Hence, this issue should disappear for any location prior whose normalization constant remains bounded over $\mathbb{R}$ such as a Gaussian prior $\mathcal{N}\left( {0,{\tau ^2}} \right)$ . But who cares about non-compact priors?
Any objection against this solution please?
Some comments:
We can replace the common interval $\Theta = \left[ { - N,N} \right]$ by the common interval $\Theta = \left[ {L,U} \right]$ and by different intervals ${\Theta _i} = \left[ {{L_i},{U_i}} \right]$, $i = 1,2,...,k$ for $k$-sample problems;
More generally, for any compact proper marginal continuous prior with probability density function $f\left( {\left. {{\theta _i}} \right|{L_i},{U_i}} \right)$ on $\left[ {{L_i},{U_i}} \right]$ and any $\Delta {\theta ^l}$-fine partition $\Omega _i^l = \left\{ {\theta _{i,j}^l,j = 1,...,\left| {\Omega _i^l} \right|} \right\}$ of it, we introduce a sequence of discrete random variables ${\left( {\theta _i^l} \right)_{l \in {\mathbb{N}^*}}}$ with probability mass function $p\left( {\left. {\theta _{i,j}^l} \right|{L_i},{U_i}} \right) = \frac{{f\left( {\left. {{\theta _i} = \theta _{i,j}^l} \right|{L_i},{U_i}} \right)}}{{\sum\limits_{\Omega _i^l} {f\left( {\left. {{\theta _i} = \theta _{i,j}^l} \right|{L_i},{U_i}} \right)} }}$ . Of course, the partitions $\Omega _i^l$ , $i = 1,...,k$ must coincide on $\bigcap\limits_{i = 1}^k {\left[ {{L_i},{U_i}} \right]} $ ;
Approximating continuous r.v.s by sequences of discrete ones is a basic technique in probability theory. See for instance (Almost bullet-proof) Definition of Expectation. Compared to this example, we just make the further approximation $\int\limits_{\theta _{i,j}^l}^{\theta _{i,j + 1}^l} {f\left( {\left. {{\theta _i}} \right|{L_i},{U_i}} \right){\text{d}}} {\theta _i} \simeq \Delta {\theta ^l}f\left( {\left. {{\theta _i} = \theta _{i,j}^l} \right|{L_i},{U_i}} \right)$ in order to get Riemann sums. This makes the proof easier;
It may appear that the most suitable definition of the integral for the present purpose is the Henstock-Kurzweil gauge integral. Indeed:
It is equivalent to the Lebesgue integral for non-negative functions. As a consequence, our technique should apply to the standard Borel-Lebesgue-Kolmogorov measure-theoretic setting without any restriction;
Unlike the Riemann integral, there is no need to go through improper integrals;
Unlike the Lebesgue integral, it is based on Riemann sums that look essential in the present approach.

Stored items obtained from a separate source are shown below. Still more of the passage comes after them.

-- ==== Sys2Proof/Machine/Links.lean ====
section
/-! DEFINITION. The Chaeri ports, flows and messages (R329 to R334, R440 to R446): flits, replay, retraining, broken flows, requests that find no answer, remote atomics at their target. -/
namespace Sys2Proof.Machine

/-! How remote accesses end (R443 to R446) -/

/-- An access to another package fails for a strand (R446): its registers, or a record for one without a result. -/
def State.failRemote (s : State) (o : MemOp) (status : Nat) : State :=
  if o.kind == .load then s.landLoad o [] status
  else if o.ndst == 0 then (s.recordFailed o (outFault o status)).opDone o
  else
    let s := if s.isLeading o.grove && o.forwarded then s.forward o.strand [] else s
    (s.failOp o (outFault o status)).opDone o
/-- The operations in flight to a package. -/
def State.opsTo (s : State) (pkg : Nat) : List MemOp := s.ops.filter fun o => s.outside o.pa && spaceOf o.pa == 1 && pkgOf o.pa == pkg
/-- A response arrives for an operation (R444): its status, then the bytes its home held; a store is then performed there, and complete (R151). -/
def State.answered (s : State) (id status : Nat) (data : List Byte) : State :=
  match s.readyOp id with
  | none => s
  | some o =>
    if o.kind == .load then s.landLoad o data status
    else if o.kind == .store then (if !o.sent then s else if status != 0 then s.failRemote o status else s.storePerforms id)
    else if !o.atomicKind || !s.canGo o then s
    else if status != 0 then s.failRemote o status
    else
      let (s, o) := if o.home then (s, o) else s.performAtomic o data
      let s := s.setOp o
      if o.ndst == 0 then s.storePerforms id else s.resultLands id [] 0
/-- A request has waited for its response for 50 µs since it was last sent (R444). -/
def State.overdue (s : State) (o : MemOp) : Bool := s.remote o.pa && o.sent && decide (o.born + 50000 * (o.resends + 1) ≤ s.tick)
/-- REMOTE_RESPONSE_TIMEOUT (R444): loads and atomics with .rt are sent again, up to four times; another atomic's outcome is unknown, as is a completion signal's; a store fails. -/
def execRemoteResponseTimeout (id : Nat) (s : State) : Res :=
  .next <|
    match s.readyOp id with
    | none => s
    | some o =>
      if !s.overdue o || s.flowHeld o || s.takesForward o || o.home then s
      else if o.kind == .load || o.rt then
        if o.resends < 4 then (s.setOp { o with resends := o.resends + 1 }).sendRequest { o with resends := o.resends + 1 }
        else s.failRemote o 4
      else if o.kind == .store && !o.isSignal || o.kind == .freset then s.failRemote o 4
      else s.failRemote o 100

/-! Flows (R333, R443) -/

/-- The number of a flow that arrives here (R333). -/
def rxFlow (src cls ord : Nat) : Nat := src + 256 * cls + 1024 * ord
/-- Whether a flow's number names one that this package sends on. -/
def flowOut (n : Nat) : Bool := n / 4096 == 1
/-- The package at the other end of a flow. -/
def flowPkg (n : Nat) : Nat := n % 256
/-- The class of a flow. -/
def flowCls (n : Nat) : Nat := n / 256 % 4
/-- ORD of a flow. -/
def flowOrd (n : Nat) : Nat := n / 1024 % 2
/-- The flow that a message of this package travels on. -/
def msgFlow (m : List Byte) : Nat := txFlow (getLe m 0 1) (getLe m 2 1 % 4) (getLe m 2 1 / 4 % 2)
/-- A flow's state. -/
def State.flow (s : State) (n : Nat) : Flow := s.link.flows.getD n Flow.reset
/-- Replace a flow's state. -/
def State.setFlow (s : State) (n : Nat) (f : Flow) : State := { s with link := { s.link with flows := s.link.flows.put n f } }
/-- The record of a broken flow (R435), in the ring of partition 0. -/
def State.flowRec (s : State) (n fseq : Nat) : State :=
  let dst := if flowOut n then flowPkg n else s.pkg
  let src := if flowOut n then s.pkg else flowPkg n
  s.log 0 (sysRec 3 2 0x3005 0x3000 0 0 0 (dst + 256 * src + 2 ^ 16 * flowCls n + 2 ^ 18 * flowOrd n) fseq)
/-- Collectives that a broken class-2 flow carries fail (R447). -/
def State.breakColls (s : State) (n : Nat) : State :=
  if flowCls n != 2 then s
  else
    let comms := ((s.link.colls.filter fun o => (s.members o.comm).contains (flowPkg n)).map fun o => o.comm).eraseDups
    comms.foldl (fun s c => s.commAbort c 3) s
/-- A flow is broken at its source: what follows is held (R443 step 1). -/
def State.breakFlow (s : State) (n : Nat) : State :=
  if (s.flow n).broken then s else (s.setFlow n { s.flow n with broken := true, since := s.tick }).breakColls n

/-! Messages that arrive (R345, R347, R423, R445) -/

/-- An access by another package's partition is admitted here (R345, R347). -/
def State.peerAdmits (s : State) (part pa size : Nat) (kind : Acc) (key : Nat) : Bool :=
  (s.accessReason (0x10 + part) pa size kind key).isNone
/-- What another package reads here: status 0 and the bytes, or 1 where they are poisoned or fail their tag (R423). -/
def State.peerRead (s : State) (pa size key : Nat) : Nat × List Byte :=
  if (s.poisonAt pa size).isSome || s.tagFails (keyLeaf key) pa size then (1, []) else (0, s.readAs (keyLeaf key) pa size)
/-- Send a response (R331): the operation's number at its source, the status and size, the bytes. -/
def State.respond (s : State) (pkg part opid token status : Nat) (bs : List Byte) : State :=
  s.post pkg 1 1 part 8 opid (leBytes 8 token ++ leBytes 8 (status + 256 * bs.length) ++ bs)
/-- A write by another package is performed at its home here (R119, R162), which answers where it is waited for (R151); a partial write to a line that fails its tag is not performed (R424). -/
def State.peerWrite (s : State) (src part pa key token : Nat) (bs : List Byte) : State :=
  if !s.isLocal pa || !s.peerAdmits part pa bs.length .write key || !s.populated pa then s
  else
    let bad := s.tagFails (keyLeaf key) pa bs.length && decide (bs.length < 64)
    let s := if bad then s else s.keyedWrite (keyLeaf key) pa bs
    if token = 0 then s else s.respond src part 0 token (if bad then 102 else 0) []
/-- The OPIDs of a flow in its window of 4,096, oldest first (R334). -/
def State.window (s : State) (flow : Nat) : List (Nat × Nat × List Byte) :=
  let mine := s.link.opids.filter fun e => e.1 == flow
  mine.drop (mine.length - 4096)
/-- Keep an atomic's result in the window of its flow (R334). -/
def State.keepOpid (s : State) (flow opid : Nat) (bs : List Byte) : State :=
  let rest := s.link.opids.filter fun e => e.1 != flow
  let mine := s.window flow ++ [(flow, opid, bs)]
  { s with link := { s.link with opids := rest ++ mine.drop (mine.length - 4096) } }
/-- An OPID precedes another modulo 2^32 by less than 2^31 (R445). -/
def opidOlder (a b : Nat) : Bool := decide (0 < (b + 2 ^ 32 - a) % 2 ^ 32 ∧ (b + 2 ^ 32 - a) % 2 ^ 32 < 2 ^ 31)
/-- The kind of operation that a code of a request names (R259, R334). -/
def atomKind (code : Nat) : Option OpKind :=
  if code == 16 then some (.cas false) else if code == 17 then some .ffill else if code == 18 then some .freset
  else ([AtomOp.add, .min, .minU, .max, .maxU, .and, .or, .xor, .xchg, .fadd].find? fun o => o.code == code).map fun o => .atomic o false
/-- An operation that stands for a remote one where it is performed. -/
def remoteOp (kind : OpKind) (pa size : Nat) (data cmp : List Byte) : MemOp :=
  { id := 0, kind := kind, cls := none, strand := 0, grove := 0, launch := 0, core := noCore, va := 0, pa := pa, leaf := 0, size := size, sgn := false,
    data := data, cmp := cmp, dst := 0, ndst := 0, uni := false, sharers := [], ord := .plain, sc := .core, nl1 := false, pc := 0, after := [], behind := [], skip := [], sent := false, early := false, home := false,
    got := [], issued := 0, born := 0, resends := 0, fields := [], bad := none }
/-- A remote atomic at its target (R334, R445): a recorded OPID returns its result, one older than the window is expired, any other is performed and recorded; an FRESET (18) carries none. -/
def State.remoteAtomic (s : State) (flow opid part pa op size key token : Nat) (data cmp : List Byte) : State :=
  let w := if op == 18 then [] else s.window flow
  match w.find? fun e => e.2.1 == opid, atomKind op with
  | some e, _ => s.respond (flowPkg flow) part opid token 0 e.2.2
  | none, some kind =>
    if (w.head?).elim false (fun e => opidOlder opid e.2.1) then s.respond (flowPkg flow) part opid token 101 []
    else if !s.isLocal pa || !s.peerAdmits part pa size .atomic key then s
    else
      match s.peerRead pa size key with
      | (0, old) =>
        let s := match (remoteOp kind pa size (data.take size) (cmp.take size)).atomStep old with
          | .ok (some bs, _) => s.keyedWrite (keyLeaf key) pa bs
          | _ => s
        (if op == 18 then s else s.keepOpid flow opid old).respond (flowPkg flow) part opid token 0 old
      | (st, _) => s.respond (flowPkg flow) part opid token st []
  | none, none => s
/-- A completion signal of another package's launch (R304, R334, R415): performed once, and answered. -/
def State.remoteSignal (s : State) (flow opid part pa key token : Nat) (failed : Bool) : State :=
  if !s.isLocal pa || !s.peerAdmits part pa 8 .atomic key then s
  else if (s.window flow).any fun e => e.2.1 == opid then s.respond (flowPkg flow) part opid token 0 []
  else
    match s.peerRead pa 8 key with
    | (0, _) => ((s.signalWord (keyLeaf key) pa failed).keepOpid flow opid []).respond (flowPkg flow) part opid token 0 []
    | (st, _) => s.respond (flowPkg flow) part opid token st []
/-- REMOTE_ATOMIC_REQUEST (R445): an atomic of another package arrives on a flow with its OPID; while the host may hold its line it waits (R328). -/
def execRemoteAtomicRequest (flow opid part pa op size key token : Nat) (data cmp : List Byte) (s : State) : Res :=
  .next <|
    if flowOut flow then s
    else if (s.hostHolds pa size).isEmpty then s.remoteAtomic flow opid (part % 16) pa op size key token data cmp
    else
      let m := message s.pkg (flowPkg flow) (flow / 256 % 4) (flow / 1024 % 2) (part % 16) 0 (opcOf 5) opid
        (peerAddr pa size (keyLeaf key) ++ leBytes 7 token ++ leBytes 1 op ++ padTo 16 (data.take 16) ++ padTo 16 (cmp.take 16))
      { (s.snoop (s.hostHolds pa size)) with link := { s.link with waiting := s.link.waiting ++ [m] } }

/-! Breaks (R443) -/

/-- The source restarts a flow at FSEQ 0 and sends what it held (R443 step 4). -/
def State.resendHeld (s : State) (n : Nat) : State :=
  let f := s.flow n
  f.held.foldl (fun s h => s.postMsg n h.2) (s.setFlow n { f with seq := 0, held := [], broken := false })
/-- Nothing of a flow is queued, or waits for its acknowledgement, on a port that is up (R443 step 2). -/
def State.flowQuiet (s : State) (n : Nat) : Bool := s.link.ports.all fun x => !x.2.up || !x.2.carries n
/-- The source can send its break message: the flow is broken, quiet, and has a route. -/
def State.canBreak (s : State) (n : Nat) : Bool := flowOut n && (s.flow n).broken && s.flowQuiet n && !(s.routeTo (flowPkg n)).isEmpty
/-- The source breaks a flow (R443): the break message names the flow and its next FSEQ, then both ends start again. DESIGN CHOICE (log 101): the break of a class-3 flow travels on the class-3 flow of the other ORD. -/
def State.sourceBreak (s : State) (n fseq : Nat) : State :=
  let ord := if flowCls n == 3 then 1 - flowOrd n else 1
  let s := s.post (flowPkg n) 3 ord 0 6 0 (leBytes 8 (n % 4096) ++ leBytes 8 (s.flow n).seq)
  (s.flowRec n fseq).resendHeld n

The multivariate case ${\Theta _i} \subset {\mathbb{R}^d},\;d > 1$ looks essentially the same but it may require some technical conditions/restrictions;
Eventually, we shall probably forget that the quantities $\left. {{B_{01}}} \right|N$ and ${B_{01}}$ above are defined as limits when $\Delta {\theta ^l} \to {0^ + }$ , ${L_i} \to - \infty $ and ${U_i} \to + \infty $, etc., just like we forget that a HK integral is a limit of Riemann sums or (sometimes) that an improper prior is a limit of proper ones, and talk only about generalized Bayes factors or Bayes-Poincaré factors.